A single left-sided incision was extended onto the dome of the left atrium and inferiorly around the orifice of the right inferior pulmonary vein. It intersected the encircling right pulmonary vein ablation. A connecting ablation lesion was performed from the inferior aspect of the left atrium into the left inferior pulmonary vein. In atria larger than 5 cm in diameter, a second connecting ablation was placed from the superior aspect of the incision into the left superior pulmonary vein. Finally, a BPRF ablation line was performed from the inferior end of the incision down to the mitral annulus at a point in between the circumflex and right coronary circulations. A cryolesion was placed at the mitral annulus with a 15-mm bell probe (Frigitronics, CCS200, Trumbull, CT) cooled to –60°C for 3 minutes. The left atrial appendage was amputated, and a bipolar radiofrequency ablation was performed between the left atrial appendage and the left superior pulmonary vein. The left atrial appendage was oversewn (Fig. 2).
A total of 656 ablations were made on 38 patients.
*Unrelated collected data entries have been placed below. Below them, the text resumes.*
/-- Power governor and plant interface (chapter 16). -/
structure Power where
  /-- PWR_BUDGET THR; 16 b; 16 R463; reset 0x05DC -/
  thr : Half := 0x05DC
  /-- PWR_BUDGET CAP; 16 b; 16 R463; reset 0x0E10 -/
  cap : Half := 0x0E10
  /-- PWR_RAMP DSTEP; 10 b; 16 R463; reset 0x096 -/
  dstep : BitVec 10 := 0x96
  /-- PWR_RAMP RAMP_DN; 11 b; 16 R463; reset 0x0C8 -/
  rampDn : BitVec 11 := 0xC8
  /-- PWR_RAMP RAMP_UP; 11 b; 16 R463; reset 0x0C8 -/
  rampUp : BitVec 11 := 0xC8
  /-- PWR_PLAN ADDR; 40 b; 16 R463; reset 0 -/
  planAddr : BitVec 40 := 0
  /-- an address written to PWR_PLAN whose plan has not been read yet; 40 b; 16 R454; reset none -/
  planAsk : Option (BitVec 40) := none
  /-- the plan in force; 16 R452; reset none -/
  plan : Option Plan := none
  /-- a plan (or its clearing) waiting for the step boundary; 16 R452; reset none -/
  planNext : Option (Option Plan) := none
  /-- PWR_STATUS POWER; 12 b; 16 R463; reset 0x000 -/
  power : BitVec 12 := 0
  /-- PWR_STATUS THROTTLE; 1 b; 16 R463; reset 0b0 -/
  throttle : Bool := false
  /-- PWR_STATUS RAMP_SHORT; 1 b; 16 R463; reset 0b0 -/
  rampShort : Bool := false
  /-- PWR_STATUS PLAN_REJ; 1 b; 16 R463; reset 0b0 -/
  planRej : Bool := false
  /-- excursions in force: (row of Table 16-2, die or 16); EXCUR is its non-emptiness; 16 R461; reset empty -/
  excur : List (Nat × Nat) := []
  /-- PWR_EXCURSIONS; 64 b; 16 R464; reset 0 -/
  excursions : Dword := 0
  /-- PWR_PLAN_MISS; 64 b; 16 R464; reset 0 -/
  planMiss : Dword := 0
  /-- grants in force; 16 R450; reset none -/
  grants : List Grant := []
  /-- batches waiting or admitted in dispatch order; 16 R449; reset none -/
  batches : List Batch := []
  /-- batches that outlasted their grant's duration (overruns); 16 R450; reset 0 -/
  overruns : Nat := 0
  /-- ballast load drawn, in W, at most 1,200; 16 R455; reset 0 -/
  ballast : Nat := 0
  /-- draw held across a step boundary (R456), in W; reset 0 -/
  hold : Nat := 0
  /-- the draw from which a rise counts, the least P(s) + RAMP_UP (t − s) of R455, in W; DESIGN CHOICE 420, the idle draw (20) -/
  rampFrom : Nat := 420
  /-- the draw from which a fall counts, the largest P(s) − RAMP_DN (t − s) of R455, in W; DESIGN CHOICE 420 (20) -/
  rampTo : Nat := 420
  /-- PLT_CFG TOUT_SET; 8 b; 16 R463; reset 0x2D -/
  toutSet : Byte := 0x2D
  /-- PLT_CFG TIN_MAX; 8 b; 16 R463; reset 0x28 -/
  tinMax : Byte := 0x28
  /-- PLT_CFG FLOW_MIN; 8 b; 16 R463; reset 0x14 -/
  flowMin : Byte := 0x14
  /-- PLT_CFG FLEAD; 7 b; 16 R463; reset 0x05 -/
  flead : BitVec 7 := 5
  /-- PLT_CFG VALVE_AUTO; 1 b; 16 R463; reset 0b1 -/
  valveAuto : Bool := true
  /-- PLT_STATUS TIN; 8 b; 16 R463; reset 0x00 -/
  tin : Byte := 0
  /-- PLT_STATUS TOUT; 8 b; 16 R463; reset 0x00 -/
  tout : Byte := 0
  /-- PLT_STATUS FLOW; 8 b; 16 R463; reset 0x00 -/
  flow : Byte := 0
  /-- PLT_STATUS VALVE; 7 b; 16 R463; reset 0b110_0100 -/
  valve : BitVec 7 := 0x64
  /-- PLT_STATUS SNS_OK; 1 b; 16 R463; reset 0b0 -/
  snsOk : Bool := false
  /-- forecast sequence number; 8 b; 16 R457; DESIGN CHOICE 0 (20) -/
  fcSeq : Byte := 0
  /-- the last forecast draw in W; 16 R457; reset 0 -/
  forecast : Nat := 0
  /-- VALVE_PWM driven constantly high (R497); reset 1 -/
  valveHigh : Bool := true
  /-- a thermal trip is in force (THERMTRIP# asserted); 18 R498; reset 0 -/
  thermTrip : Bool := false
  /-- RELEASE has been written since the trip began (Table 16-2); reset 0 -/
  tripReleased : Bool := false
  /-- the budget stands at THR for a plant fault (R461); reset 0 -/
  plantFault : Bool := false
  /-- CATTRIP# asserted, clocks stopped; 18 R498; reset 0 -/
  catTrip : Bool := false
  /-- the timing promise of R409 holds; 16 R461; reset 0 -/
  promise : Bool := false
deriving DecidableEq, Repr

/-- JTAG and sideband pins (R493). -/
structure Jtag where
  /-- instruction: 0 BYPASS, 1 IDCODE, 2 SAMPLE/PRELOAD, 3 EXTEST, 4 IEEE 1687; 18 R493; DESIGN CHOICE IDCODE (16) -/
  ir : Nat := 1
  /-- values preloaded for the signal balls; list; 18 R493; reset empty -/
  preload : List (Nat × Bool) := []
  /-- EXTEST drives the signal balls; 18 R493; reset 0 -/
  driving : Bool := false
deriving DecidableEq, Repr

/-- The whole machine. -/
structure State where
  /-- commands waiting, first in first out (the model's own field) -/
  pending : List Instr := []
  glb : Glb := {}
  boot : Boot := {}
  /-- CD0 and CD1 -/
  cds : Tab ControlDie := []
  /-- reels 0–1,023 -/
  reels : Tab Reel := []
  /-- the reel served last, by priority (R274); list; 10 R274; DESIGN CHOICE 1023 (12) -/
  lastServed : Tab Nat := []
  /-- tracked shots in dispatch order, at most 16,384; 10 R274; reset none -/
  tracked : List Tracked := []
  /-- the dispatch journal, newest first: reel and SEQ of each shot that has left its ring, and the result of its predicate when it was
  evaluated; 01 R38, 05 R149; reset empty -/
  journal : List (ShotRef × Option Bool) := []
  /-- jobs by JOBID -/
  jobs : Tab Job := []
  ckpt : Option Ckpt := none
  restore : Option Restore := none
  /-- mailboxes 0–63 -/
  mbox : Tab Mailbox := []
  /-- PCIe functions 0 and 1 -/
  pcie : Tab PcieFn := []
  hbm : Hbm := {}
  /-- hubs 0–7 -/
  hubs : Tab Hub := []
  /-- host memory behind PCIe ports 0 and 1, keyed port × 2^64 + address; outside the device; DESIGN CHOICE 0 (13) -/
  host : Tab Byte := []
  /-- physical cores, keyed die × 34 + core -/
  cores : Tab Core := []
  /-- program contexts Ebtor holds in HBM (R253), by number; reset none -/
  contexts : Tab (Option Context) := []
  /-- compute dies 0–15 -/
  dies : Tab Die := []
  links : Links := {}
  clap : Clapper := {}
  sec : Sec := {}
  pwr : Power := {}
  jtag : Jtag := {}
  /-- counter of free values drawn (the model's own field; DESIGN CHOICE 0 (4)) -/
  fresh : Nat := 0
  /-- what has crossed the package boundary outward, newest first (the model's own record) -/
  out : List OutMsg := []
deriving DecidableEq, Repr

/-- The machine right after a cold reset: every table at its default, which is each register's Reset value (R13). -/
def State.reset : State := {}

end Sys2Proof.Machine
end

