/-- The recipe references resolved at dispatch (R189), by block. -/
def Tracked.refs (t : Tracked) (base : Nat) : Refs := fun i =>
  (t.resolved.find? (fun r => r.slot == base + i)).map (fun r =>
    { tfd := r.tfd, rot := r.rot.toNat, rotSeed := r.seed, rotStrm := r.rotStream,
      -- a quantised operand keeps its source's master scale (R155)
      mscale := if r.slot % 4 < 2 then (r.src.map (·.2)).getD r.mscale else r.mscale, trans := r.src.map (·.1), seed := r.seed,
      stream := r.stream, sill := r.sill.toNat, bnAddr := r.bnAddr.toNat, bnCnt := r.bnCnt, tid := r.tid })

/-- End a shot of one part with a status; a memory failure is reported by R318. -/
def State.endShot (s : State) (r : ShotRef) (st : Half) : State := s.modTracked r (fun t => t.landOne st)

/-- End a shot of one part with a failed access. -/
def State.failShot (s : State) (r : ShotRef) (st : Half) (a : Nat) : State :=
  (s.slateFault st a r.reel.val r.seq).endShot r st

/-- End a shot rejected by check 9. -/
def State.rejectShot (s : State) (r : ShotRef) (st : Half) : State := s.modTracked r (fun t => t.reject st)

/-- The parts with those failed whose reads have failed at a hub or on the way from it (R301, R318). -/
def Tracked.withLost (t : Tracked) (ps : List PartOut) : List PartOut :=
  ps.zipIdx.map (fun p =>
    match t.lost.find? (fun x => x.1 == p.2) with
    | some x => { p.1 with fail := some (x.2.1, reported + x.2.2) }
    | none => p.1)

/-- End a split shot with its parts. DESIGN CHOICE (assumption 28): WLOSS and SAT of the completion are those of the parts that did not
fail; the spec does not say whether a failed part's ledgers count (R84). -/
def State.landShot (s : State) (t : Tracked) (r : ShotRef) (taint : List Nat) (ps : List PartOut) : State :=
  let ps := t.withLost ps
  match s.runParts t.req taint r.reel.val r.seq ps with
  | none => s
  | some (u, fs) =>
    let good := (ps.zip fs).filter (fun x => x.2.isNone)
    (u.countParts ps).modTracked r (fun t =>
      { t.land fs (good.any (·.1.wloss)) (good.any (·.1.sat)) with taint := taint })

end Sys2Proof.Machine
end

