/-- CAST_WRITEs that waited for the job's boundary take effect, or wait on for their entry's collective to close (R379). -/
def State.boundaryCasts (s : State) (j : Word) : State :=
  let due := s.links.castNext.filter (fun e => e.2.2 == some j)
  let s := s.modLinks (fun l => { l with castNext := l.castNext.filter (fun e => e.2.2 != some j) })
  due.foldl (fun s e =>
    if s.links.open_.any (fun o => o.1 == e.1) then s.modLinks (fun l => { l with castNext := l.castNext ++ [(e.1, e.2.1, none)] })
    else s.installCast e.1 e.2.1) s

/-- Check-mode defaults written while EN = 1 (R273). -/
def State.boundaryChecks (s : State) (j : Word) : State :=
  (s.reels.map (·.1)).foldl (fun s n => s.modReel n (fun r =>
    if r.job = j then { r with check := r.checkNext.getD r.check, checkNext := none } else r)) s

/-- A plan bound for the job, or the clearing of a plan (R452); dynamic grants under a plan no longer count as an excursion
(Table 16-2); the draw holds at HOLD (R456). -/
def State.boundaryPlan (s : State) (j : Word) : State :=
  s.modPwr (fun p =>
    let plan := match p.planNext with
      | none => p.plan
      | some none => none
      | some (some x) => if x.job = j then some x else p.plan
    let left := match p.planNext with
      | some (some x) => if x.job = j then none else p.planNext
      | _ => none
    { p with plan := plan, planNext := left, excur := p.excur.filter (fun e => e.1 ≠ 1), hold := (plan.map (·.hold)).getD 0 })

/-- The end of a die's step: a lower FMAX (R345), cue mode (R414), the fence at the clock floor (Table 19-1). -/
def State.boundaryDie (s : State) (d : Nat) : State :=
  let v := s.die d
  let s := match v.fmaxNext with
    | some f => s.modDie d (fun v => { v with fmax := f, fmaxNext := none, clk := min v.clk f.toNat })
    | none => s
  let s := match v.cue.enNext with
    | some true => s.cueReserve d
    | some false => if v.cue.busy.isSome then s else s.cueReturn d
    | none => s
  if v.floorFence then
    ((dieKeys d).filter (fun k => (s.coreK k).role ≠ 4)).foldl (fun s k => s.fence k 4 0x0B 0 0xFFFF 0)
      (s.modDie d (fun v => { v with floorFence := false }))
  else s

/-- The evaluation snapshot (R206): one entry per entry of the table, a learned scale at the value held now. -/
def Bnd.snapshot (b : Bnd) (j : Word) : Except Stop Bnd := do
  let job := b.s.job j
  let b := { b with s := b.s.modJob j (fun x => { x with snapNext := false }) }
  if !job.snapNext || job.table = 0 then return b
  else
    let q := b.s.jobReq j
    let entry := fun (e : List Byte) => do
      let fb := eActive e
      let ms ← if eMsrc e = 1 then b.s.learned j e else .ok (eMscale e)
      return ({ tid := eTid e, tfd := BitVec.ofNat 16 (eTfd e fb), rot := BitVec.ofNat 2 (eRot e fb),
                group := BitVec.ofNat 12 (eGroup e), mscale := ms, bnAddr := BitVec.ofNat 40 (eBn e), bnCnt := eBnCnt e } : SnapEntry)
    match (b.s.readAt q job.table.toNat).bind (fun t => (t.es.mapM entry).map (fun es => (hSeed t.h, es))) with
    | .error .wait => .error .wait
    | .error (.fail st a) => return b.failed st a
    | .ok x => return { b with s := b.s.modJob j (fun v => { v with snap := some x }) }

/-- The reels whose step a boundary of the job ends (R273). -/
def State.jobReels (s : State) (j : Word) : List Nat :=
  (s.reels.map (·.1)).filter (fun n => let r := s.reel n; r.en && !r.eval && !r.admin && r.job == j)

/-- A tracked STEP_END for job J that its reel has reached. -/
def Tracked.isStepEnd (t : Tracked) (j : Word) : Bool :=
  t.shot.opcode == 0x300 && t.phase == .waiting && leAt t.shot.body 0 4 == j.toNat

/-- The step boundary of job J begins: every enabled reel of the job has reached its STEP_END and every shot before it has
completed (R273). -/
def State.boundaryDue (s : State) (j : Word) : Bool :=
  let rs := s.jobReels j
  s.ebtor && s.clocks && !rs.isEmpty && (s.job j).testing.isEmpty &&
  rs.all (fun n => match s.onReel n with | [t] => t.isStepEnd j | _ => false)
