-- ==== Sys2Proof/Machine/Tensor.lean ====
section
/-!
DEFINITION. The shots that run on cores without a program: MATMUL, CONV, SCATTER, CONVERT and ROUTE (R102, R119, R132, R140 to
R146, R192, Table 10-8).
-/
namespace Sys2Proof.Machine

/-- Core work of the shot can run: no batch of it waits for a grant (R449), and a core is enabled. -/
def State.canWork (s : State) (r : ShotRef) : Bool :=
  !s.grantWaits r && s.cores.any (fun e => e.2.role == 0 && s.dieRuns (e.1 / 34))

/-- Weight slots of SEALED and BOUND regions that a range of addresses meets (R432). -/
def State.slotsOf (s : State) (a n : Nat) : List Nat :=
  ((s.sec.regions.filter (fun e => e.2.kind ≠ 0 && decide (e.2.base < a + n) && decide (a < e.2.base + e.2.len))).map
    (·.2.slot)).eraseDups

/-- Slots that taint a shot through an operand the prologue quantises (R432). -/
def State.quantTaint (s : State) (o : Opnd) (rows k : Nat) : List Nat :=
  if o.quant then s.slotsOf o.addr (o.extent rows k).1 ++ s.slotsOf o.scale (o.extent rows k).2 else []

/-- Weight slots whose regions hold an operand: its elements, scales, and indices or bitmap (R431, R443). -/
def State.operandSlots (s : State) (o : Opnd) (rows k : Nat) : List Nat :=
  s.slotsOf o.addr (o.extent rows k).1 ++ s.slotsOf o.scale (o.extent rows k).2 ++
  (if o.auxk = 0 then [] else s.slotsOf o.aux (rows * ceilDiv k 8))

/-! ## Products -/

/-- Run a product job as a shot (R267). -/
def State.runProduct (s : State) (r : ShotRef) (t : Tracked) (j : ProdJob) : State :=
  let p := j.job.p
  let taint := s.quantTaint p.a p.m p.k ++ s.quantTaint p.b p.n p.k
  match j.parts (s.reader t.tenant stRange) (partsOf j.tiles.length) with
  | none => s
  | some ps =>
    (s.touch (s.batchDies t.shot) (s.operandSlots p.a p.m p.k ++ s.operandSlots p.b p.n p.k)).landShot t r taint ps

/-- Read a piece of memory a shot names, or say why not. None: the read waits. -/
def State.fetchFor (s : State) (t : Tracked) (a n : Nat) : Option (Except (Half × Nat) (List Byte)) :=
  match s.read t.req .any a n with
  | .error .wait => none
  | .error (.fail st x) => some (.error (st, x))
  | .ok b => some (.ok b)

/-- R102, R193: a matrix product, with its companion. -/
def matmul (r : ShotRef) (s : State) : State :=
  s.withShot r 0x010 (fun t =>
    let b := t.shot.body
    let ca := leAt b 8 5
    if !s.canWork r then s
    else match s.fetchFor t (leAt b 0 5) 384, (if ca = 0 then some (.ok []) else s.fetchFor t ca 384) with
      | none, _ | _, none => s
      | some (.error (st, x)), _ => s.failShot r st x
      | _, some (.error (st, x)) => s.failShot r st x
      | some (.ok d), some (.ok c) =>
        match matmulJob t d c with
        | .error st => s.rejectShot r st
        | .ok j => s.runProduct r t j)
def execMatmul (r : ShotRef) (s : State) : Out State := .next (matmul r s)

/-- R119, R239: a convolution. -/
def convShot (r : ShotRef) (s : State) : State :=
  s.withShot r 0x011 (fun t =>
    let b := t.shot.body
    if !s.canWork r then s
    else match s.fetchFor t (leAt b 0 5) 384, s.fetchFor t (leAt b 8 5) 64 with
      | none, _ | _, none => s
      | some (.error (st, x)), _ => s.failShot r st x
      | _, some (.error (st, x)) => s.failShot r st x
      | some (.ok d), some (.ok c) =>
        match convShotJob t d c with
        | .error st => s.rejectShot r st
        | .ok j => s.runProduct r t j)
def execConv (r : ShotRef) (s : State) : Out State := .next (convShot r s)

/-- R146, R240: a scatter-add. -/
def scatter (r : ShotRef) (s : State) : State :=
  s.withShot r 0x012 (fun t =>
    if !s.canWork r then s
    else match s.fetchFor t (leAt t.shot.body 0 5) 384 with
      | none => s
      | some (.error (st, x)) => s.failShot r st x
      | some (.ok d) =>
        match scatterJob t d with
        | .error st => s.rejectShot r st
        | .ok j => s.runProduct r t j)
def execScatter (r : ShotRef) (s : State) : Out State := .next (scatter r s)

/-! ## CONVERT -/

/-- Bytes from one source row to the next. -/
def ConvertJob.srcLd (j : ConvertJob) : Nat := if j.src.ld = 0 then j.src.t.f.rowBytes j.cols else j.src.ld

/-- Source values of row r, columns [lo, hi): exact element values with block and master scale, rotated when the source names a
rotation (R60, R155, R161). An empty slot of the token list gives a row of +0, which the conversion writes and counts like any other
row: R145 says of an empty slot what a product does with it alone (DESIGN CHOICE, assumption 62). -/
def ConvertJob.slice (j : ConvertJob) (rd : Reader) (toks : List Nat) (r lo hi : Nat) : Except Stop (List Num) := do
  let o := j.src
  let row := if o.auxk = 3 then toks.getD r 0xFFFFFFFF else r
  let n := if o.quant then o.rot else if o.t.f.bits = 4 then 2 else 1
  let a := lo - lo % n
  let z := min j.cols (ceilDiv hi n * n)
  let ms := f32Num o.mscale
  if o.auxk = 3 && row = 0xFFFFFFFF then return List.replicate (hi - lo) (.fin 0 1)
  else if o.auxk = 3 && decide (Config.rowCount o.addr ≤ row) then throw (.fail stIndexRange 0)
  else
    let np := ceilDiv j.cols 32
    let live ← if o.auxk = 2 then do
        let bs ← rd .convert acceptBitmap (o.aux + row * ceilDiv np 8) (ceilDiv np 8)
        pure (fun c => bit (leAt bs (c / 32 / 8) 1) (c / 32 % 8))
      else pure (fun _ => true)
    let blk := o.t.lay.block
    let sc ← if o.t.lay = .plain then pure []
             else rd .convert (acceptScale o.t.lay.scaleFmt) (o.scale + row * ceilDiv j.cols blk + a / blk) (ceilDiv z blk - a / blk)
    -- runs of one presence block each: an absent block is not read (R135)
    let runs ← (List.range (ceilDiv z 32 - a / 32)).mapM (fun i => do
      let x := max a ((a / 32 + i) * 32)
      let y := min z ((a / 32 + i + 1) * 32)
      if live x then do
        let b0 := x * o.t.f.bits / 8
        let bs ← rd .convert (acceptElem o.t.f.code) (o.addr + row * j.srcLd + b0) (o.t.f.rowBytes y - b0)
        return (List.range (y - x)).map (fun c => some (o.t.f.elem (decide (o.t.lay = .coarse)) (o.t.f.code1 bs c)))
      else return List.replicate (y - x) none)
    let elem := fun c => (runs.flatten).getD (c - a) none
    let scale := fun c => leAt sc (c / blk - a / blk) 1
    let xs : List Num :=
      if o.quant then
        let w := (List.range (z - a)).map (fun i => expandWord o.t.lay (elem (a + i)) (scale (a + i)))
        (((cut o.rot w).zipIdx).flatMap (fun g => rotateBlock o.rotSeed o.rotStrm (a + g.2 * o.rot) g.1)).map
          (fun x => (f32Num x).mul ms)
      else (List.range (z - a)).map (fun i =>
        match elem (a + i) with
        | none => .fin 0 1
        | some e =>
          if o.t.lay = .plain then e.num.mul ms
          else if (scaleParts o.t.lay (scale (a + i))).isNone then .nan
          else ((e.underScale (scaleParts o.t.lay (scale (a + i)))).num.mul (scaleNum o.t.lay (scale (a + i)))).mul ms)
    return (xs.drop (lo - a)).take (hi - lo)

/-- Bytes that D0's elements span. -/
def ConvertJob.span (j : ConvertJob) : Nat :=
  if j.rows = 0 || j.cols = 0 then 0
  else (j.rows - 1) * j.d0.rowLd j.cols + j.d0.fmt.f.rowBytes (j.d0.stored j.cols)

/-- Units of work (R267): 4 KiB blocks of D0. -/
def ConvertJob.units (j : ConvertJob) : Nat := destBlocks j.d0.addr j.span

/-- The part that converts the block of D0 that holds row r, column c. -/
def ConvertJob.partOf (j : ConvertJob) (r c : Nat) : Nat :=
  let u := j.d0.elemAddr j.cols r (c - c % j.d0.chunk) / 4096 - j.d0.addr / 4096
  let np := partsOf j.units
  ((List.range np).find? (fun p => decide (u < (partRange j.units np p).2))).getD 0

/-- One row of source cells; a failed read fails the cells it serves. None: a read waits. -/
def ConvertJob.row (j : ConvertJob) (rd : Reader) (toks : List Nat) (r : Nat) : Option (List OutCell × List (Nat × Half × Nat)) :=
  let ch := j.d0.chunk
  (List.range (ceilDiv j.cols ch)).foldl (fun acc g =>
    match acc with
    | none => none
    | some (cells, bad) =>
      let lo := g * ch
      let hi := min j.cols (lo + ch)
      let p := j.partOf r lo
      match j.slice rd toks r lo hi with
      | .error .wait => none
      | .error (.fail st a) =>
        some (cells ++ List.replicate (hi - lo) { part := p, v := .failed }, bad ++ [(p, st, a)])
      | .ok xs => some (cells ++ xs.map (fun x => { part := p, v := .val { v := x } 0 }), bad)) (some ([], []))

/-- The destination whose companion the shot writes: D0, or D1 when its entry alone has a base-note list (R192, assumption 26). -/
def ConvertJob.noted (j : ConvertJob) : Dst :=
  match j.d1 with
  | some d => if j.d0.bnCnt = 0 then d else j.d0
  | none => j.d0

/-- The companion tensor of a base-note conversion (R192, assumption 26). -/
def ConvertJob.companion (j : ConvertJob) : Dst :=
  { addr := j.comp, scale := Config.placeBlock 1 j.comp % 0x2000000 * 4096, sill := 0, pres := 0,
    fmt := { f := .e4m3, lay := .coarse, ocp := false, rnd := false, sill := false, s := j.noted.fmt.s, seed := 0, stream := 0 },
    spat := 0, hasP := false, ld := 0, tid := j.noted.tid, bnAddr := 0, bnCnt := 0 }

/-- Companion cells of one row: the listed channels in list order, padded to a multiple of 32. -/
def companionRow (list : List Nat) (cells : List OutCell) : List OutCell :=
  let cs := list.map (fun c => cells.getD c ⟨0, .failed⟩)
  let p := (cs.getLast?.map (·.part)).getD 0
  cs ++ List.replicate (ceilDiv list.length 32 * 32 - list.length) { part := p, v := .val { v := .fin 0 1 } 0 }

/-- Every part of a conversion (R192, R267). None: a read waits. -/
def ConvertJob.parts (j : ConvertJob) (rd : Reader) (toks list0 list1 : List Nat) : Option (List PartOut) :=
  match (List.range j.rows).mapM (j.row rd toks) with
  | none => none
  | some rs =>
    let np := partsOf j.units
    let rows := rs.map (·.1)
    let bad := rs.flatMap (·.2)
    let list := if list0.isEmpty then list1 else list0
    let out := fun (d : Dst) (z : Nat → Bool) =>
      (List.range j.rows).flatMap (fun m => d.rowOut none 0 j.cols m z (rows.getD m []))
    let c0 := out j.d0 list0.contains
    let c1 := match j.d1 with | some d => some (d, out d list1.contains) | none => none
    let kc := ceilDiv list.length 32 * 32
    let cc := if list.isEmpty then []
              else (List.range j.rows).flatMap (fun m =>
                j.companion.rowOut none 0 kc m (fun _ => false) (companionRow list (rows.getD m [])))
    some ((List.range np).map (fun p =>
      let base : PartOut := { fail := (bad.find? (fun b => b.1 == p)).map (·.2) }
      let d1 := match c1 with | some (d, cs) => d.part cs p | none => {}
      let comp := if list.isEmpty then {} else j.companion.part cc p
      -- clips of the companion count in the one record (R192)
      let clips := ((cc.filter (fun c => c.owner == p && c.ok)).map (·.sill.clips)).sum
      let withClips := fun (o : PartOut) =>
        { o with merges := o.merges.map (fun (m : Nat × Sill) => (m.1, { m.2 with clips := m.2.clips + clips })) }
      let main : PartOut := j.d0.part c0 p
      let main := if list0.isEmpty then main else withClips main
      let d1 := if list0.isEmpty && !list1.isEmpty then withClips d1 else d1
      ((main.plus d1).plus comp).plus base))

/-- The base-note list of a conversion (R192). -/
def bnList (bs : List Byte) (n k : Nat) : Option (List Nat) :=
  let l := (List.range n).map (fun i => leAt bs (4 * i) 4)
  if l.any (fun x => decide (k ≤ x)) || (List.range (n - 1)).any (fun i => decide (l.getD (i + 1) 0 ≤ l.getD i 0)) then none
  else some l

/-- R60, R132, R192: a conversion. -/
def convertShot (r : ShotRef) (s : State) : State :=
  s.withShot r 0x013 (fun t =>
    let b := t.shot.body
    if !s.canWork r then s
    else match s.fetchFor t (leAt b 0 5) 48, s.fetchFor t (leAt b 8 5) 128 with
      | none, _ | _, none => s
      | some (.error (st, x)), _ => s.failShot r st x
      | _, some (.error (st, x)) => s.failShot r st x
      | some (.ok src), some (.ok dst) =>
        match convertJob t src dst with
        | .error st => s.rejectShot r st
        | .ok j =>
          let l1 := match j.d1 with | some d => (d.bnAddr, d.bnCnt) | none => (0, 0)
          match s.fetchFor t j.d0.bnAddr (4 * j.d0.bnCnt), s.fetchFor t l1.1 (4 * l1.2),
                j.src.tokens (s.reader t.tenant stRange) j.rows with
          | none, _, _ | _, none, _ | _, _, .error .wait => s
          | some (.error (st, x)), _, _ => s.failShot r st x
          | _, some (.error (st, x)), _ => s.failShot r st x
          | _, _, .error (.fail st x) => s.failShot r st x
          | some (.ok b0), some (.ok b1), .ok toks =>
            match bnList b0 j.d0.bnCnt j.cols, bnList b1 l1.2 j.cols with
            | none, _ | _, none => s.endShot r stBnList
            | some list0, some list1 =>
              match j.parts (s.reader t.tenant stRange) toks list0 list1 with
              | none => s
              | some ps =>
                let sl := s.operandSlots j.src j.rows j.cols
                (s.touch (s.batchDies t.shot) sl).landShot t r sl ps)
def execConvert (r : ShotRef) (s : State) : Out State := .next (convertShot r s)

/-! ## ROUTE -/

/-- The fields of a ROUTE body (Tables 5-5, 10-8). -/
structure RouteD where
  logits : Nat
  e      : Nat
  k      : Nat
  gate   : Nat
  drop   : Nat
  bf16   : Bool
  gtok   : Nat
  c      : Nat
  ovf    : Nat
  tokens : Nat
  list   : Nat
  gates  : Nat
  count  : Nat
  ovfB   : Nat
  record : Nat
deriving DecidableEq, Repr

def RouteD.parse (b : List Byte) : RouteD :=
  let x := leAt b 11 1
  { logits := leAt b 0 5, e := leAt b 8 2, k := leAt b 10 1, gate := x % 4, drop := fld x 2 2, bf16 := bit x 4,
    gtok := leAt b 12 4, c := leAt b 16 2, ovf := leAt b 18 2, tokens := leAt b 20 4, list := leAt b 24 5, gates := leAt b 32 5,
    count := leAt b 40 5, ovfB := leAt b 48 5, record := leAt b 56 5 }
The Isolator was used in 13 patients and the Isolator Long was used in 25. Concomitant procedures performed in this study included mitral valve repair/replacement (n = 12), mitral valve and tricuspid valve replacement or aortic valve replacement (n = 7), coronary artery bypass grafting (n = 4), mitral valve replacement and coronary bypass grafting (n = 1), aortic valve replacement (n = 2), aortic valve replacement and coronary bypass grafting (n = 1), and septal myectomy (n = 1).
The patient demographics are shown in Table 1. The mean age of this population was 61 ± 17 years. Paroxysmal AF comprised 53% (20/38) of patients and permanent AF consisted of 37% (14/38). Mean left atrial diameter was 6.0 ± 1.3 cm.
By pacing all four pulmonary veins, electrical isolation was confirmed in each of the 38 patients. A total of 656 ablations were done in 38 patients. The time of ablation varied from 2.0 seconds to 29.9 seconds (mean, 11.1 ± 4.3 seconds). Mean maximum tissue temperature 1 mm from the electrode for all ablations was 45.7 ± 7.8°C (range, 23.7 to 69.3). Total energy delivered was 101.8 ± 54.6 Joules, but the range was very wide (15.4 to 457.3 Joules). The mean total energy was widely variable between groups (Table 2). An average of 2.8 ± 1.3 ablations were done on the left pulmonary veins (range, 2 to 7) and 2.8 ± 1.5 ablations on the right pulmonary veins (range, 1 to 9). A summary of comparison of total energy delivery, time of ablation, maximum temperature, and initial impedance is given in Tables 2, 3, 4, and 5, respectively.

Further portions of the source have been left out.